With the material below, print exactly the lines between the line holding "def Obligations.DecodeFollowsOpcodeTable : Prop" and the line holding "(decode w = .command .crcInit", inclusive. Add nothing else.
*** Recorded information ***
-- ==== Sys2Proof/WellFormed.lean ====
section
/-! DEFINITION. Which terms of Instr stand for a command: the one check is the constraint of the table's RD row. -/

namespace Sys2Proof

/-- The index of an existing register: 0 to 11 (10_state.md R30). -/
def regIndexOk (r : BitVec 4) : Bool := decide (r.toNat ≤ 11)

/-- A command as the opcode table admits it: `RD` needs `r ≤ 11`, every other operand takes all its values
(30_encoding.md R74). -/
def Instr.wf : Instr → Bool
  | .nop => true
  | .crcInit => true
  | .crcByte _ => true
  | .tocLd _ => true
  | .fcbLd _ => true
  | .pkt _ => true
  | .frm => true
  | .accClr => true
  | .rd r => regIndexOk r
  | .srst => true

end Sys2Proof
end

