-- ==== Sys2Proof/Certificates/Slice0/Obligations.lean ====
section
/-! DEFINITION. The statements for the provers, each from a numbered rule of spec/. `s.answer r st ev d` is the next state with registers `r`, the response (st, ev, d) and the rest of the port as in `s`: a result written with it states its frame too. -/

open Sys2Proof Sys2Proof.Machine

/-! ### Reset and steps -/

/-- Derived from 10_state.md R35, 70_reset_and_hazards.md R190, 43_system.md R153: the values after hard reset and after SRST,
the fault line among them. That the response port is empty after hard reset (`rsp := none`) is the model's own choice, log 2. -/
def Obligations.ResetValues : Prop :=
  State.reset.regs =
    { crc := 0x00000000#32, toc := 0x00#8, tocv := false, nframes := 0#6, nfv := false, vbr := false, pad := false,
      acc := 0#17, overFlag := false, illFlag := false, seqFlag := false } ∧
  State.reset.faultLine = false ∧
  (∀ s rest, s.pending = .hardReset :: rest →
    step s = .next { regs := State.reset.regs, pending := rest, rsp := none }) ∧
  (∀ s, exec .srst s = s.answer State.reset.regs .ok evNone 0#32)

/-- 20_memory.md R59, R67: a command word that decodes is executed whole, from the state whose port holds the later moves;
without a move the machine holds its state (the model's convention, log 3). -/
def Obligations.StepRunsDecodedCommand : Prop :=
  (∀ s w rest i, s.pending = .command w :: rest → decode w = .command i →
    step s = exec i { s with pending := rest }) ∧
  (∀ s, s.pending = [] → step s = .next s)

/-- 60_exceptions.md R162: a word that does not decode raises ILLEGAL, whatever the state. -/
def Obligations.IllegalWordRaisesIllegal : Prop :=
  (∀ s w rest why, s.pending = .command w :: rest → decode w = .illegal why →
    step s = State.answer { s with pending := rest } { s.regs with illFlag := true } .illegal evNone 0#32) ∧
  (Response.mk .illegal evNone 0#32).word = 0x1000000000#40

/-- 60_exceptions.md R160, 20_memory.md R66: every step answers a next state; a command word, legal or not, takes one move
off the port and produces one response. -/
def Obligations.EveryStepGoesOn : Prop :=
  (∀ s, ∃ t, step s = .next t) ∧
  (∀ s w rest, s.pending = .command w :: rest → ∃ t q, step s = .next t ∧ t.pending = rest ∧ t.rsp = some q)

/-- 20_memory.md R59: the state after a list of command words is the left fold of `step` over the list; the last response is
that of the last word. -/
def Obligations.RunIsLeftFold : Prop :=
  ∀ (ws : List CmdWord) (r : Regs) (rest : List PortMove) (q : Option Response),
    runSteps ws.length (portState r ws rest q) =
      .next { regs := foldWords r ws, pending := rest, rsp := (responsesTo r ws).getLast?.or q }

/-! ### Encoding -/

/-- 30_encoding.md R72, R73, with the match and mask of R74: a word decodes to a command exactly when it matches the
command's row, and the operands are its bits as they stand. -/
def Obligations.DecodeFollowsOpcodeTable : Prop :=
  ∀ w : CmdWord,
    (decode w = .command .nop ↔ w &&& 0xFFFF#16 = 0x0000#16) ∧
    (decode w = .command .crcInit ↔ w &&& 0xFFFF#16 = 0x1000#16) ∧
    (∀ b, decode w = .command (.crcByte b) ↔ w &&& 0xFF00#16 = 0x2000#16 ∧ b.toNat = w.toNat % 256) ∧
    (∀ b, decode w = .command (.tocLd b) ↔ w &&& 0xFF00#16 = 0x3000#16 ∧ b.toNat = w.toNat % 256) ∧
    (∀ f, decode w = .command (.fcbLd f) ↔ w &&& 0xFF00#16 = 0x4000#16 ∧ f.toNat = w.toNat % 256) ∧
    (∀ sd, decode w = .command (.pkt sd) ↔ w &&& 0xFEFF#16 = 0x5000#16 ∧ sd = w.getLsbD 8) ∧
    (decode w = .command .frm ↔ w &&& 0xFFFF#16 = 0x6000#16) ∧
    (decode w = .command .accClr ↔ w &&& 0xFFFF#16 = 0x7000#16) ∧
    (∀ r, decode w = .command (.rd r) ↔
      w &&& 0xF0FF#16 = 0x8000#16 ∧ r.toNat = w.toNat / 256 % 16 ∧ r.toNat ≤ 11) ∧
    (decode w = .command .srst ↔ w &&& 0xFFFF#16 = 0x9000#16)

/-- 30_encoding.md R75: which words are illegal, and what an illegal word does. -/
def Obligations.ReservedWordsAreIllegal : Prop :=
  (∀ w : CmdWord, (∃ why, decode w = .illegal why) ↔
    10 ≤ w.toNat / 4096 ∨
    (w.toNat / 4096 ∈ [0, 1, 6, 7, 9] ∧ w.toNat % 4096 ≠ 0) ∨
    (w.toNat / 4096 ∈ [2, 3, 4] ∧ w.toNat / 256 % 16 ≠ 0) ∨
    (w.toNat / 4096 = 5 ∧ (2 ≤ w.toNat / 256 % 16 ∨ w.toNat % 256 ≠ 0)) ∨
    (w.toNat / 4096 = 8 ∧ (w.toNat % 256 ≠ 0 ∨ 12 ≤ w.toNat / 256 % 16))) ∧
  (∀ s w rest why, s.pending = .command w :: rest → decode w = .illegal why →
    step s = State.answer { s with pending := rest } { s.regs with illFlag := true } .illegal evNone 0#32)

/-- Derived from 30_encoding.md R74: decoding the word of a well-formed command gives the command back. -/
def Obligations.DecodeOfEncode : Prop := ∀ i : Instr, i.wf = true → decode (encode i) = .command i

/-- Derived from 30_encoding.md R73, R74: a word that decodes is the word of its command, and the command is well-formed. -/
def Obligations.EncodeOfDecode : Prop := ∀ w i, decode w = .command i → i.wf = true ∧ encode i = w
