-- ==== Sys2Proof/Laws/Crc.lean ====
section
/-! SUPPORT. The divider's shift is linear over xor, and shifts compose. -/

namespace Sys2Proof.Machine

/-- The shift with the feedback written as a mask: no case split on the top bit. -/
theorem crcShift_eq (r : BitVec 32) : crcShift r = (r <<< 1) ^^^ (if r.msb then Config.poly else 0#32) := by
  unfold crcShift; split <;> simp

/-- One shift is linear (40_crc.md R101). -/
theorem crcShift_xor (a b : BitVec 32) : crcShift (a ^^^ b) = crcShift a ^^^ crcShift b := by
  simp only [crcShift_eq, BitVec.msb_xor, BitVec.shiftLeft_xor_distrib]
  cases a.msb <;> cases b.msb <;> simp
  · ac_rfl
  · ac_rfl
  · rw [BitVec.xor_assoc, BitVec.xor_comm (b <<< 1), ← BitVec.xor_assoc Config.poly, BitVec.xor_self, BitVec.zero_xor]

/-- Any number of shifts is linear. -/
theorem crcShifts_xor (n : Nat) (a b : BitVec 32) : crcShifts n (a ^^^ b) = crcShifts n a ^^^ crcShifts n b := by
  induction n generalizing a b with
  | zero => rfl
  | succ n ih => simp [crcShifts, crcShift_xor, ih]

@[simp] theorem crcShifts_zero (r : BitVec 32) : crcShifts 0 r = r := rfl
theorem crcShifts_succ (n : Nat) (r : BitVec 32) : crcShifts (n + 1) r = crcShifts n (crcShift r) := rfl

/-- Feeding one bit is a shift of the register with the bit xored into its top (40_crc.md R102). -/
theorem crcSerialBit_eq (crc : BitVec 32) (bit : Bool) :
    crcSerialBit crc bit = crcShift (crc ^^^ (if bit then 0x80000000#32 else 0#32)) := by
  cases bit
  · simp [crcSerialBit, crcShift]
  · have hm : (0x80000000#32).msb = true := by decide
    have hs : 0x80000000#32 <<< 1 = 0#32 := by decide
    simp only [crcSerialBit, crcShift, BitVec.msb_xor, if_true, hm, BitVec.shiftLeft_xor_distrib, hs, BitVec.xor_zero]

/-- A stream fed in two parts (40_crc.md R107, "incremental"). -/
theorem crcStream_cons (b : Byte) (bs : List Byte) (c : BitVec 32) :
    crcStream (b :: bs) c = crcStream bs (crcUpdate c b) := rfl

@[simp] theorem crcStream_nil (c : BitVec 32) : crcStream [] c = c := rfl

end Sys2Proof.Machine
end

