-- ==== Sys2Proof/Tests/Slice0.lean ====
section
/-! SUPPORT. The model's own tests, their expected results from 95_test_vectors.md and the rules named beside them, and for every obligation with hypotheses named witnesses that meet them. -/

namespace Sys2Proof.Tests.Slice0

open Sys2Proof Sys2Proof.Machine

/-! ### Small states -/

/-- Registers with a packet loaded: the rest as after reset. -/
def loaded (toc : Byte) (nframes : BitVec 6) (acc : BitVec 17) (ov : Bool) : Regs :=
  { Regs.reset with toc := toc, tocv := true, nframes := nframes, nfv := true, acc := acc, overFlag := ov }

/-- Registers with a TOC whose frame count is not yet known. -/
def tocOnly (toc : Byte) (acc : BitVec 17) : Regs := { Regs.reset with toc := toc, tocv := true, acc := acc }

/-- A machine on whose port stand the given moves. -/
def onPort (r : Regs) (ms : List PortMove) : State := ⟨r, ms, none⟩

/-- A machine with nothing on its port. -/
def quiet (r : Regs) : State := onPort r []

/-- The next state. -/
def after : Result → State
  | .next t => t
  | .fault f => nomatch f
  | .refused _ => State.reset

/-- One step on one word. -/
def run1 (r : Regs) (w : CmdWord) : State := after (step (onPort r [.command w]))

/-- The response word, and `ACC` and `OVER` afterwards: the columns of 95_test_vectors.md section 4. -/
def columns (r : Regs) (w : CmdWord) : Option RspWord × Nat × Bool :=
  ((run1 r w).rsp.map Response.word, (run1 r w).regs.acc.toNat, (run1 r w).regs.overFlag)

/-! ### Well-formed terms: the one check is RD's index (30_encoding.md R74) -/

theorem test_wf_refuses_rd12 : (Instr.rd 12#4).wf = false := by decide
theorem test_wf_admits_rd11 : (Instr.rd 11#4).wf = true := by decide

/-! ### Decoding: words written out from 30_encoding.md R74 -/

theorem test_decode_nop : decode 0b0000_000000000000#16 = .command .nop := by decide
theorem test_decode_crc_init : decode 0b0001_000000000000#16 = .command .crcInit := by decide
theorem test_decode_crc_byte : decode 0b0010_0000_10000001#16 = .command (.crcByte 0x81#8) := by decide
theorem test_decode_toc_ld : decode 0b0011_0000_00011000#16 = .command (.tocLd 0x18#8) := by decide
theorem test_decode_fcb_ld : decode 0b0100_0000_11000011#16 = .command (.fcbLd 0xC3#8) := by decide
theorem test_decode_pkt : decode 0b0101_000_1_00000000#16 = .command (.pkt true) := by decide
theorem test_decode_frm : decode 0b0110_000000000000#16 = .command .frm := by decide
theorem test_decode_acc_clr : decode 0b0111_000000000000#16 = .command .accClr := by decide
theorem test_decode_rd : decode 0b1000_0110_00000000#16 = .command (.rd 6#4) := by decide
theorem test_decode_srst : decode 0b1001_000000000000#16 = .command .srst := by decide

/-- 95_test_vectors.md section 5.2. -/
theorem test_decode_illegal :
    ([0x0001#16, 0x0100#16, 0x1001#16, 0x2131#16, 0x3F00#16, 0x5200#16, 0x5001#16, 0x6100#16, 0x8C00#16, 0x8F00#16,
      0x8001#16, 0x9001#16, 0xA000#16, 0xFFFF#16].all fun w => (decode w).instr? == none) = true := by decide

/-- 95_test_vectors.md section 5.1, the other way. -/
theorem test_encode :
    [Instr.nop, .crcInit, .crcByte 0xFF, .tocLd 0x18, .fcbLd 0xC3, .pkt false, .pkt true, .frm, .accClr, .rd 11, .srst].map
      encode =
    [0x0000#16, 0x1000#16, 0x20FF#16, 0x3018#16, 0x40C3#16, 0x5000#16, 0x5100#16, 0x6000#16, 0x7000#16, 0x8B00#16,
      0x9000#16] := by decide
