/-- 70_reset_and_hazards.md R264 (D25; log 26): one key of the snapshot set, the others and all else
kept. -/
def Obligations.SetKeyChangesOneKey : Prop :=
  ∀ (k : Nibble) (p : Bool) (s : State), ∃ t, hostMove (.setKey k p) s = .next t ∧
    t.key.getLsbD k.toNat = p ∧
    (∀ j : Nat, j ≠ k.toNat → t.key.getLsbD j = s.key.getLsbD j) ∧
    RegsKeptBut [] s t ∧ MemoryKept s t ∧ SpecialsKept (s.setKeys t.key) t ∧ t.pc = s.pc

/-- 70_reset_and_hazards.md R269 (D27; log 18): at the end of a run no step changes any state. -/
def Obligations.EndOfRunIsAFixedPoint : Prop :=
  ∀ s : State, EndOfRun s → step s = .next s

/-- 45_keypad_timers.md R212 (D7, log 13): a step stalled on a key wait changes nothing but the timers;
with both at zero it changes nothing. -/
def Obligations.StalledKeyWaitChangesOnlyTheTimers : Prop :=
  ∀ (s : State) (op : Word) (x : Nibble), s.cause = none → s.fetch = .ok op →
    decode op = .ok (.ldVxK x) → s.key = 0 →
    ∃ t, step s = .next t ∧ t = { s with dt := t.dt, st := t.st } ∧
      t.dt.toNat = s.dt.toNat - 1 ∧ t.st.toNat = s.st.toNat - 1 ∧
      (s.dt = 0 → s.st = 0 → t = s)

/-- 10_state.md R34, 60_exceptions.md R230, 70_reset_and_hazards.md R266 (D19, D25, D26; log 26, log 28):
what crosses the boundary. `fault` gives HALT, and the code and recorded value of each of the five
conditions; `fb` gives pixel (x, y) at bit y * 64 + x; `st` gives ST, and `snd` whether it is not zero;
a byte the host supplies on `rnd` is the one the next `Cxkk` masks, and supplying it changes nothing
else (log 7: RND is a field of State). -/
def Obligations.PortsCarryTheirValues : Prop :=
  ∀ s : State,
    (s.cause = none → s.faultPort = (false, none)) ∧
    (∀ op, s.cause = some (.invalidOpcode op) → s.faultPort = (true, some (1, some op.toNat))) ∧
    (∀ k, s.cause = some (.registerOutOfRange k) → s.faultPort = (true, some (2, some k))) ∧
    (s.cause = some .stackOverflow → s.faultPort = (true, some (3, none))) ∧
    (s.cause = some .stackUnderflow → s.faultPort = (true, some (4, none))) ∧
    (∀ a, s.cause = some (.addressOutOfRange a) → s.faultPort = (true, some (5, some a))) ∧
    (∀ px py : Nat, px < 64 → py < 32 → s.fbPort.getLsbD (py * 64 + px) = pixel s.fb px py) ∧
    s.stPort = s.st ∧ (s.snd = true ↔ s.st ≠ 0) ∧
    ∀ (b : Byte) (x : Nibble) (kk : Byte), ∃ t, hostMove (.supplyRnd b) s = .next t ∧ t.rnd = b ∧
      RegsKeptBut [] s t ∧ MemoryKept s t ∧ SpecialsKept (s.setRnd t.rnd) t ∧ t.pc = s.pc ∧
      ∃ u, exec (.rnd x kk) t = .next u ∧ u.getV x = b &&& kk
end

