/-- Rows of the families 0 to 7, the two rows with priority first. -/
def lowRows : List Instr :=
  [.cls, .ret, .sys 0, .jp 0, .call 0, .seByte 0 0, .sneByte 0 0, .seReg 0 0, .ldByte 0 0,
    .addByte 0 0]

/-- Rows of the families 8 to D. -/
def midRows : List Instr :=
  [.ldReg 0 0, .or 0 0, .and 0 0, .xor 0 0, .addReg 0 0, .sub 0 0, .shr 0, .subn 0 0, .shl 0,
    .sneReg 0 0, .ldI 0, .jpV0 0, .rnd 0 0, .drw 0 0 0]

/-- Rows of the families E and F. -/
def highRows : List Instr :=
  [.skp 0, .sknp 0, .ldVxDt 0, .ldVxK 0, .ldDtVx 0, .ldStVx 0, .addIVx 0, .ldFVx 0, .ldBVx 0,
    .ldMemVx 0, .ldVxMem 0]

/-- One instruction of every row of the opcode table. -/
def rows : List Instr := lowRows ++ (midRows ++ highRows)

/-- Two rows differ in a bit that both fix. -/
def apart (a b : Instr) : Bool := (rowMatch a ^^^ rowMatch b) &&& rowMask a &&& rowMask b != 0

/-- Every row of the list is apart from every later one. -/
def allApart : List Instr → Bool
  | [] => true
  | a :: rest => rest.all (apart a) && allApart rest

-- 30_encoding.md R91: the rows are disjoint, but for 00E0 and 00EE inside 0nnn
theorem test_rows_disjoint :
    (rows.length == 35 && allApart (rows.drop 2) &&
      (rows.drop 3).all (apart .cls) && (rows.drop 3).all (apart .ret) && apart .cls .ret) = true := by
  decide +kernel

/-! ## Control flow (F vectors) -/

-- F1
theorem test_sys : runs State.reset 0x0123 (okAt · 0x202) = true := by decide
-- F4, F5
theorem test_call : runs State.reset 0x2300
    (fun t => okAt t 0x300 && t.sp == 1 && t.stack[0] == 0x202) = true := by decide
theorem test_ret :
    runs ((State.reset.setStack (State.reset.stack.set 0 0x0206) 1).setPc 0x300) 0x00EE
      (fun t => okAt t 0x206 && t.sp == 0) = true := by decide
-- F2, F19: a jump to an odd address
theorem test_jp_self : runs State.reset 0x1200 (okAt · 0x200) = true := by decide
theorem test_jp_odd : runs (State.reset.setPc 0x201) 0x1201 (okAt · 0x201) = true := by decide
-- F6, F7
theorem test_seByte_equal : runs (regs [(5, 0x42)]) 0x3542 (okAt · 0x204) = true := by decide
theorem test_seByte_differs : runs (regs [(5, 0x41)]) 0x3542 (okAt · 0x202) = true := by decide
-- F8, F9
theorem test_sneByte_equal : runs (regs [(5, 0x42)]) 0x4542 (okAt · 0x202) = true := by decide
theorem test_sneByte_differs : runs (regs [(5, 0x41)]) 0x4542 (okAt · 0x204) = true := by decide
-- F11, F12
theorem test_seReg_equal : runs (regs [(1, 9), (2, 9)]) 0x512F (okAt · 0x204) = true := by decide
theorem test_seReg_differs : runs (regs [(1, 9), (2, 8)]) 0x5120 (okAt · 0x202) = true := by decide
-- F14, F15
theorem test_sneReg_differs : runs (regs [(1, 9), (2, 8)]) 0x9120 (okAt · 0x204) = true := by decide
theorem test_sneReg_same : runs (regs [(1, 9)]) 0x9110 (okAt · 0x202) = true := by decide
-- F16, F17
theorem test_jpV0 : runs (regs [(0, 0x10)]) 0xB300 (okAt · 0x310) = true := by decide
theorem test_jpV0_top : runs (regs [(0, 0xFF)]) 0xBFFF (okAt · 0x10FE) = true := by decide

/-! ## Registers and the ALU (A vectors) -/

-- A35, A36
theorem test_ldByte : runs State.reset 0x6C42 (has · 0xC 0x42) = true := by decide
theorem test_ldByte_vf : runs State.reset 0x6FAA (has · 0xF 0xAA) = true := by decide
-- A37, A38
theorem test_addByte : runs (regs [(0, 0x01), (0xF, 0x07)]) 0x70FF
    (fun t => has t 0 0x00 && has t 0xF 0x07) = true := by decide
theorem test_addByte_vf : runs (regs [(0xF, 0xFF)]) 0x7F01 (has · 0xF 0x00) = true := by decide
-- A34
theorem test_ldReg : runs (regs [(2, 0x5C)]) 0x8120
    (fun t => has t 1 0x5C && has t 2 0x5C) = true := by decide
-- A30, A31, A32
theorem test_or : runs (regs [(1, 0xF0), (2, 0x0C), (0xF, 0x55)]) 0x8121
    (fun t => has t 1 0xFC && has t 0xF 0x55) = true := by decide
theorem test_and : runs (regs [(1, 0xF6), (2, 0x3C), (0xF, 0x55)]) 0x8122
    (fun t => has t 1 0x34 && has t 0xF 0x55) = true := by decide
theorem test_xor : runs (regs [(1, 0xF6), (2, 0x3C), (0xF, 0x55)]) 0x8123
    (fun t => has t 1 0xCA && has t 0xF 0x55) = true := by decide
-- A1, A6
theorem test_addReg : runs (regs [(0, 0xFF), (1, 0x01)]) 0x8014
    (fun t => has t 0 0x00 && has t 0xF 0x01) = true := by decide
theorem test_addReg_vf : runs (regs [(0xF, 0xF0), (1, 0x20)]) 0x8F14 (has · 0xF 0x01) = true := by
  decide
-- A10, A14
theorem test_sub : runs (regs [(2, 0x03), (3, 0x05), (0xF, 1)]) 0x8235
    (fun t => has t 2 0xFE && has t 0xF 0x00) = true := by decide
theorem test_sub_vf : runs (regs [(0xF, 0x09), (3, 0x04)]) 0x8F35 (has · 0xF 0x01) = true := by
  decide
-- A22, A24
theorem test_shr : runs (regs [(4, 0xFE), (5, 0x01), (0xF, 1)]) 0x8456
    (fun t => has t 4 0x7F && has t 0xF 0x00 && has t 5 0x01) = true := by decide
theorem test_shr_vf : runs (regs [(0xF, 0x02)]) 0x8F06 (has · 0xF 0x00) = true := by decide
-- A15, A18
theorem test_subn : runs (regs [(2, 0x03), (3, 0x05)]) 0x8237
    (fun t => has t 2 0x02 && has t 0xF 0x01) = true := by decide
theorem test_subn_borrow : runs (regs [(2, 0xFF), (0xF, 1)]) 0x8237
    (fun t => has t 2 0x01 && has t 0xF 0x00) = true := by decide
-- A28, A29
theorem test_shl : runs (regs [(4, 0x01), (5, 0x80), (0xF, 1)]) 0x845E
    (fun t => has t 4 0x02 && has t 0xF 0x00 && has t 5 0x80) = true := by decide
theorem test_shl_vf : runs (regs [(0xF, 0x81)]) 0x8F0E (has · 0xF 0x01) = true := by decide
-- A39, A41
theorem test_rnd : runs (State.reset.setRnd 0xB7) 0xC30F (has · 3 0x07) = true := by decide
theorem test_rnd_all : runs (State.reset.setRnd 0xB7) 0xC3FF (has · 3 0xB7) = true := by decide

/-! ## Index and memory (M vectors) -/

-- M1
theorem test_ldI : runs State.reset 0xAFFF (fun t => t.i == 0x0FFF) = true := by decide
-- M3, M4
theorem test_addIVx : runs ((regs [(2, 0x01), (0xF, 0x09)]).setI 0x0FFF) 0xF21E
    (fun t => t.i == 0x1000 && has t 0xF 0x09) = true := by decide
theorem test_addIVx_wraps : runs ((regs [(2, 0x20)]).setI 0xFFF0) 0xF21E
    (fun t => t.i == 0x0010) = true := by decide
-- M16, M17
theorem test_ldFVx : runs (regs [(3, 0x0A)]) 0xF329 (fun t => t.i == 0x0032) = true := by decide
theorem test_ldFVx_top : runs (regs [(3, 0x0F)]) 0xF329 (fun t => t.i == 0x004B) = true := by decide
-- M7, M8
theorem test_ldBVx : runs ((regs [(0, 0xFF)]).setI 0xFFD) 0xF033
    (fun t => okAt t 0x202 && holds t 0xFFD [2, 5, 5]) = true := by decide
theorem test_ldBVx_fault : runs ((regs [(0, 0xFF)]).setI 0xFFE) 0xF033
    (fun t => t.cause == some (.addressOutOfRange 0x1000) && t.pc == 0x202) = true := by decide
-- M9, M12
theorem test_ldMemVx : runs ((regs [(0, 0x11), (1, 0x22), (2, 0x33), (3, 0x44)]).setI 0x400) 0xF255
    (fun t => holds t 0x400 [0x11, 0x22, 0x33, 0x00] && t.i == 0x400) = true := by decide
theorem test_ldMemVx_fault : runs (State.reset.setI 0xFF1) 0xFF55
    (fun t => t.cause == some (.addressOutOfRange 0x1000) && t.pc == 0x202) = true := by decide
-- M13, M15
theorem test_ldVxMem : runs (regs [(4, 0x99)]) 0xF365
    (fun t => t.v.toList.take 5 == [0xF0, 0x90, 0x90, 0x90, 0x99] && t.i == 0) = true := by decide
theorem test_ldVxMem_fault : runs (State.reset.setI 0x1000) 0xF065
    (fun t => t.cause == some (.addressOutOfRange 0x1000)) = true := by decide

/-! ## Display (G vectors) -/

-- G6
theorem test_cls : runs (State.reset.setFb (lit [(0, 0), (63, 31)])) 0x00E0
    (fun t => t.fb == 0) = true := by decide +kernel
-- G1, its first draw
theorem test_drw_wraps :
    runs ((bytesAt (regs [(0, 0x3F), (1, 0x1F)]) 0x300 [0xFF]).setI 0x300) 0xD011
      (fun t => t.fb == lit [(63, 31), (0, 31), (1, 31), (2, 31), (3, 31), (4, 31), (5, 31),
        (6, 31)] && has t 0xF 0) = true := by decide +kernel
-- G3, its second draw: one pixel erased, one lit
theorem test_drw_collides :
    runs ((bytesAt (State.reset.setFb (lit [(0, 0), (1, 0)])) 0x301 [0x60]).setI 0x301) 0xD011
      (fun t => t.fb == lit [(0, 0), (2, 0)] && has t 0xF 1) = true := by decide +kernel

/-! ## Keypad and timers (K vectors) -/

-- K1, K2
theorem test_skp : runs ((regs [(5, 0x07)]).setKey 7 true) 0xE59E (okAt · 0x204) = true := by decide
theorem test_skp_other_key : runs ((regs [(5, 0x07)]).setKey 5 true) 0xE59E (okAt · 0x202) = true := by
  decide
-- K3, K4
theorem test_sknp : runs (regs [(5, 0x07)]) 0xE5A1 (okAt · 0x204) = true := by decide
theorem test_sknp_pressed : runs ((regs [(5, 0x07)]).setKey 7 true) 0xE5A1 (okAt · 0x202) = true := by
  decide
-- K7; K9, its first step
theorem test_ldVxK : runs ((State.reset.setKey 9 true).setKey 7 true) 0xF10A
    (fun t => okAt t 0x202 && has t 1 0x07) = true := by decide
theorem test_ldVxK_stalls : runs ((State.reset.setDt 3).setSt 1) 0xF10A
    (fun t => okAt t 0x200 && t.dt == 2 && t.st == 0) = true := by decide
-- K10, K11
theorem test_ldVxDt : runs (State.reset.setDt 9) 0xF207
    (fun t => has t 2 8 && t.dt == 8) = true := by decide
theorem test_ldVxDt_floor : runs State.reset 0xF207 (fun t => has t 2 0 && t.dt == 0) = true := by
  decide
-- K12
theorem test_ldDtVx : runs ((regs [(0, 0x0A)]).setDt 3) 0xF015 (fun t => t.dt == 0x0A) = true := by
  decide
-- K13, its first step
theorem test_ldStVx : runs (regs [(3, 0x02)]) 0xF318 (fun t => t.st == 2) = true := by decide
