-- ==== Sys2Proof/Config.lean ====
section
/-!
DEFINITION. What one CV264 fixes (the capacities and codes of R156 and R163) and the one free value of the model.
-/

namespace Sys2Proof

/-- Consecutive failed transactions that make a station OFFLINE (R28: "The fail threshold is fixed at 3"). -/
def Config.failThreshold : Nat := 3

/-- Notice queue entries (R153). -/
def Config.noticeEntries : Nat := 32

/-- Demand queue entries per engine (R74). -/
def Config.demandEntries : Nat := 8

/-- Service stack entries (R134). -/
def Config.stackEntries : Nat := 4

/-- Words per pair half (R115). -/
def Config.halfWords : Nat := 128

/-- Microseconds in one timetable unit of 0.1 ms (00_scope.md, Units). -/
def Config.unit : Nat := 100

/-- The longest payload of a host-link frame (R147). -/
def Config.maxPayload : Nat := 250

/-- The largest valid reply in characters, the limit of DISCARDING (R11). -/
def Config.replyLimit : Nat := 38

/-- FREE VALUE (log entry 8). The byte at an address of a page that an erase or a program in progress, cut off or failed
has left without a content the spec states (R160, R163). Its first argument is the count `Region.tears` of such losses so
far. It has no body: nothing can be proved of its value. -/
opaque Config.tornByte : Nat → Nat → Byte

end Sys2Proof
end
***
**Task output**
def Obligations.DecodeFollowsOpcodeTable : Prop :=
  ∀ w : CmdWord,
    (decode w = .command .nop ↔ w &&& 0xFFFF#16 = 0x0000#16) ∧
    (decode w = .command .crcInit ↔ w &&& 0xFFFF#16 = 0x1000#16) ∧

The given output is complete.